PROBLEM DETAILS
The entries must be restated exactly as written.
----
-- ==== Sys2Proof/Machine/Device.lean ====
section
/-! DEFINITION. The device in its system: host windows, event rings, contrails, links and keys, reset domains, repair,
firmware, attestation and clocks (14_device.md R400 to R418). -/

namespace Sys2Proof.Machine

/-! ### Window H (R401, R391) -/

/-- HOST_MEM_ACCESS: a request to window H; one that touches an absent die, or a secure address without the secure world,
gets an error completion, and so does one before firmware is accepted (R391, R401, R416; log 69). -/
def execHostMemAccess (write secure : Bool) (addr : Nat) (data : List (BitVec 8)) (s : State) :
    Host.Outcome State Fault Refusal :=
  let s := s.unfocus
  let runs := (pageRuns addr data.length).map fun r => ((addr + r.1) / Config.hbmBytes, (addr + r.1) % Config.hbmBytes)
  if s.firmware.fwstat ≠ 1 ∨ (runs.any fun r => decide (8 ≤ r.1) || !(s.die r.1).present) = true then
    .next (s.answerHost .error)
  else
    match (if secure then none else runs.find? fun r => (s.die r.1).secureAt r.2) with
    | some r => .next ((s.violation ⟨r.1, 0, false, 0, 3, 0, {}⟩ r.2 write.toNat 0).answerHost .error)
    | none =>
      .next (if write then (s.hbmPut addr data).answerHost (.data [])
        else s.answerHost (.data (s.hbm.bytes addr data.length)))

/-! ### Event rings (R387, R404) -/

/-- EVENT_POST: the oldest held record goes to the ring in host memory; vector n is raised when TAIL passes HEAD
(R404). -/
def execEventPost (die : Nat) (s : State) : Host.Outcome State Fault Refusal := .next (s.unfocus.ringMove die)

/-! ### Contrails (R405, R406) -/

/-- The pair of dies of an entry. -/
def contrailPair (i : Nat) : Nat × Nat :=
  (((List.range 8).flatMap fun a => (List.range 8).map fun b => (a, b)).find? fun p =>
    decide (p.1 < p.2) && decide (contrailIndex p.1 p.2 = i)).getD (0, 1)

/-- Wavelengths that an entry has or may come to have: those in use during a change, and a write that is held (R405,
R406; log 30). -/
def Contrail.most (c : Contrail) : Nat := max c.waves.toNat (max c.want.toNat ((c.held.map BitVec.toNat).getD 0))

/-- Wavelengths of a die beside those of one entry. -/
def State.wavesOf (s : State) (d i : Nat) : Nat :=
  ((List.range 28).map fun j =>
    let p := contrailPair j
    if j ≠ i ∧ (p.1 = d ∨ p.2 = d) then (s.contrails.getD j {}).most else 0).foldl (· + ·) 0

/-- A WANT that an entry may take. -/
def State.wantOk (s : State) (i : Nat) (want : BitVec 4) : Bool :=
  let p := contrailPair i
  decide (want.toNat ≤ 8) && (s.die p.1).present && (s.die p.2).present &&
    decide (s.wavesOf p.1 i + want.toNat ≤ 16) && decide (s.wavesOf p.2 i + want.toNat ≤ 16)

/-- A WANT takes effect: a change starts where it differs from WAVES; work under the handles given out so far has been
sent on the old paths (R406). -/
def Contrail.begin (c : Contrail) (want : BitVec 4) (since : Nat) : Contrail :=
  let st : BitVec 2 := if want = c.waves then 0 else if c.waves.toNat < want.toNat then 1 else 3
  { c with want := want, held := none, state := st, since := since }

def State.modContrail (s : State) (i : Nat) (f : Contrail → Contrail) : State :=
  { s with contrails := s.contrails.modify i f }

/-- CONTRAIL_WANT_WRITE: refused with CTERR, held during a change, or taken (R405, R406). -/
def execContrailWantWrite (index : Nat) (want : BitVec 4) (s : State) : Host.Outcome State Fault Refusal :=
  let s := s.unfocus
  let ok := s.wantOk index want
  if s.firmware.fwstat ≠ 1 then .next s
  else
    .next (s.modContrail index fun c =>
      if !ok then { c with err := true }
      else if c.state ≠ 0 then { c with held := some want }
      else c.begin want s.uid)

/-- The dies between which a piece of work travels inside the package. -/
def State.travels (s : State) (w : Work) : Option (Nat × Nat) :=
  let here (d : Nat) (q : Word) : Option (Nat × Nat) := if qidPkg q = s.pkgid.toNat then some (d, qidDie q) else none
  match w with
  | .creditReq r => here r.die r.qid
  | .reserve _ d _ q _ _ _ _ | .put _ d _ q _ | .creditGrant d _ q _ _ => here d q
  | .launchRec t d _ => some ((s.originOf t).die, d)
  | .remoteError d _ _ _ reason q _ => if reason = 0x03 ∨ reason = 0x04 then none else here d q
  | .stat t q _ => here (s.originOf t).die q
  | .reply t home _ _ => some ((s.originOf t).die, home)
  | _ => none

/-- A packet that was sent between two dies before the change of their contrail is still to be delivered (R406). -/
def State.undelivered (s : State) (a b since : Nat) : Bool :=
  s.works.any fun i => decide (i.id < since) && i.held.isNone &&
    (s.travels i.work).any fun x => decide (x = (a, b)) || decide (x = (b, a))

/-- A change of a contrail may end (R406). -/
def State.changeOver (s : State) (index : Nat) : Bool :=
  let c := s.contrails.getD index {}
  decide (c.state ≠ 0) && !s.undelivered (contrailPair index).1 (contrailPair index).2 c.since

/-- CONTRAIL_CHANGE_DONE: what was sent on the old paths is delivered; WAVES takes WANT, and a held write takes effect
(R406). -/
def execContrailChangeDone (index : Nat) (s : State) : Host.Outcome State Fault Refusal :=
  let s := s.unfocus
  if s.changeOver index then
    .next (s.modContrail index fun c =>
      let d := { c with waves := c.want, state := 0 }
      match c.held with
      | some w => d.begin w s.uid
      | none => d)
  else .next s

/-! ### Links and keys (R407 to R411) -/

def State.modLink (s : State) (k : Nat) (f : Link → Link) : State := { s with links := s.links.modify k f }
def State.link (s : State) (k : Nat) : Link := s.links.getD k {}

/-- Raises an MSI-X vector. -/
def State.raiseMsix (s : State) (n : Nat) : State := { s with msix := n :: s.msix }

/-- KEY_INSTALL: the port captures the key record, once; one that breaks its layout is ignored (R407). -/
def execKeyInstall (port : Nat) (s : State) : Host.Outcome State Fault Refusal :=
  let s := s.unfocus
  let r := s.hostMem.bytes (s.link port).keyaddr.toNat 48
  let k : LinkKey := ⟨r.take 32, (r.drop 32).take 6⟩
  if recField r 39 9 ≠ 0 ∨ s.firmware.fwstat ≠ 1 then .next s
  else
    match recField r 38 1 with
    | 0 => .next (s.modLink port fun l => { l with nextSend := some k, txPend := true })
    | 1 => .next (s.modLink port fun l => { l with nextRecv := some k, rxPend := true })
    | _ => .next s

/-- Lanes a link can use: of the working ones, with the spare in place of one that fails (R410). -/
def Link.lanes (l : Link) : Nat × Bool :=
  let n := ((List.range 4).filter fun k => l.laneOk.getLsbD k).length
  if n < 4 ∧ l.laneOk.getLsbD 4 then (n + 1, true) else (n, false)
----
YOUR RESPONSE
-- ==== Sys2Proof/Machine/Device.lean ====
section
/-! DEFINITION. The device in its system: host windows, event rings, contrails, links and keys, reset domains, repair,
firmware, attestation and clocks (14_device.md R400 to R418). -/

namespace Sys2Proof.Machine

/-! ### Window H (R401, R391) -/

/-- HOST_MEM_ACCESS: a request to window H; one that touches an absent die, or a secure address without the secure world,
gets an error completion, and so does one before firmware is accepted (R391, R401, R416; log 69). -/
def execHostMemAccess (write secure : Bool) (addr : Nat) (data : List (BitVec 8)) (s : State) :
    Host.Outcome State Fault Refusal :=
  let s := s.unfocus
  let runs := (pageRuns addr data.length).map fun r => ((addr + r.1) / Config.hbmBytes, (addr + r.1) % Config.hbmBytes)
  if s.firmware.fwstat ≠ 1 ∨ (runs.any fun r => decide (8 ≤ r.1) || !(s.die r.1).present) = true then
    .next (s.answerHost .error)
  else
    match (if secure then none else runs.find? fun r => (s.die r.1).secureAt r.2) with
    | some r => .next ((s.violation ⟨r.1, 0, false, 0, 3, 0, {}⟩ r.2 write.toNat 0).answerHost .error)
    | none =>
      .next (if write then (s.hbmPut addr data).answerHost (.data [])
        else s.answerHost (.data (s.hbm.bytes addr data.length)))

/-! ### Event rings (R387, R404) -/

/-- EVENT_POST: the oldest held record goes to the ring in host memory; vector n is raised when TAIL passes HEAD
(R404). -/
def execEventPost (die : Nat) (s : State) : Host.Outcome State Fault Refusal := .next (s.unfocus.ringMove die)

/-! ### Contrails (R405, R406) -/

/-- The pair of dies of an entry. -/
def contrailPair (i : Nat) : Nat × Nat :=
  (((List.range 8).flatMap fun a => (List.range 8).map fun b => (a, b)).find? fun p =>
    decide (p.1 < p.2) && decide (contrailIndex p.1 p.2 = i)).getD (0, 1)

/-- Wavelengths that an entry has or may come to have: those in use during a change, and a write that is held (R405,
R406; log 30). -/
def Contrail.most (c : Contrail) : Nat := max c.waves.toNat (max c.want.toNat ((c.held.map BitVec.toNat).getD 0))

/-- Wavelengths of a die beside those of one entry. -/
def State.wavesOf (s : State) (d i : Nat) : Nat :=
  ((List.range 28).map fun j =>
    let p := contrailPair j
    if j ≠ i ∧ (p.1 = d ∨ p.2 = d) then (s.contrails.getD j {}).most else 0).foldl (· + ·) 0

/-- A WANT that an entry may take. -/
def State.wantOk (s : State) (i : Nat) (want : BitVec 4) : Bool :=
  let p := contrailPair i
  decide (want.toNat ≤ 8) && (s.die p.1).present && (s.die p.2).present &&
    decide (s.wavesOf p.1 i + want.toNat ≤ 16) && decide (s.wavesOf p.2 i + want.toNat ≤ 16)

/-- A WANT takes effect: a change starts where it differs from WAVES; work under the handles given out so far has been
sent on the old paths (R406). -/
def Contrail.begin (c : Contrail) (want : BitVec 4) (since : Nat) : Contrail :=
  let st : BitVec 2 := if want = c.waves then 0 else if c.waves.toNat < want.toNat then 1 else 3
  { c with want := want, held := none, state := st, since := since }

def State.modContrail (s : State) (i : Nat) (f : Contrail → Contrail) : State :=
  { s with contrails := s.contrails.modify i f }

/-- CONTRAIL_WANT_WRITE: refused with CTERR, held during a change, or taken (R405, R406). -/
def execContrailWantWrite (index : Nat) (want : BitVec 4) (s : State) : Host.Outcome State Fault Refusal :=
  let s := s.unfocus
  let ok := s.wantOk index want
  if s.firmware.fwstat ≠ 1 then .next s
  else
    .next (s.modContrail index fun c =>
      if !ok then { c with err := true }
      else if c.state ≠ 0 then { c with held := some want }
      else c.begin want s.uid)

/-- The dies between which a piece of work travels inside the package. -/
def State.travels (s : State) (w : Work) : Option (Nat × Nat) :=
  let here (d : Nat) (q : Word) : Option (Nat × Nat) := if qidPkg q = s.pkgid.toNat then some (d, qidDie q) else none
  match w with
  | .creditReq r => here r.die r.qid
  | .reserve _ d _ q _ _ _ _ | .put _ d _ q _ | .creditGrant d _ q _ _ => here d q
  | .launchRec t d _ => some ((s.originOf t).die, d)
  | .remoteError d _ _ _ reason q _ => if reason = 0x03 ∨ reason = 0x04 then none else here d q
  | .stat t q _ => here (s.originOf t).die q
  | .reply t home _ _ => some ((s.originOf t).die, home)
  | _ => none

/-- A packet that was sent between two dies before the change of their contrail is still to be delivered (R406). -/
def State.undelivered (s : State) (a b since : Nat) : Bool :=
  s.works.any fun i => decide (i.id < since) && i.held.isNone &&
    (s.travels i.work).any fun x => decide (x = (a, b)) || decide (x = (b, a))

/-- A change of a contrail may end (R406). -/
def State.changeOver (s : State) (index : Nat) : Bool :=
  let c := s.contrails.getD index {}
  decide (c.state ≠ 0) && !s.undelivered (contrailPair index).1 (contrailPair index).2 c.since

/-- CONTRAIL_CHANGE_DONE: what was sent on the old paths is delivered; WAVES takes WANT, and a held write takes effect
(R406). -/
def execContrailChangeDone (index : Nat) (s : State) : Host.Outcome State Fault Refusal :=
  let s := s.unfocus
  if s.changeOver index then
    .next (s.modContrail index fun c =>
      let d := { c with waves := c.want, state := 0 }
      match c.held with
      | some w => d.begin w s.uid
      | none => d)
  else .next s

/-! ### Links and keys (R407 to R411) -/

def State.modLink (s : State) (k : Nat) (f : Link → Link) : State := { s with links := s.links.modify k f }
def State.link (s : State) (k : Nat) : Link := s.links.getD k {}

/-- Raises an MSI-X vector. -/
def State.raiseMsix (s : State) (n : Nat) : State := { s with msix := n :: s.msix }

/-- KEY_INSTALL: the port captures the key record, once; one that breaks its layout is ignored (R407). -/
def execKeyInstall (port : Nat) (s : State) : Host.Outcome State Fault Refusal :=
  let s := s.unfocus
  let r := s.hostMem.bytes (s.link port).keyaddr.toNat 48
  let k : LinkKey := ⟨r.take 32, (r.drop 32).take 6⟩
  if recField r 39 9 ≠ 0 ∨ s.firmware.fwstat ≠ 1 then .next s
  else
    match recField r 38 1 with
    | 0 => .next (s.modLink port fun l => { l with nextSend := some k, txPend := true })
    | 1 => .next (s.modLink port fun l => { l with nextRecv := some k, rxPend := true })
    | _ => .next s

/-- Lanes a link can use: of the working ones, with the spare in place of one that fails (R410). -/
def Link.lanes (l : Link) : Nat × Bool :=
  let n := ((List.range 4).filter fun k => l.laneOk.getLsbD k).length
  if n < 4 ∧ l.laneOk.getLsbD 4 then (n + 1, true) else (n, false)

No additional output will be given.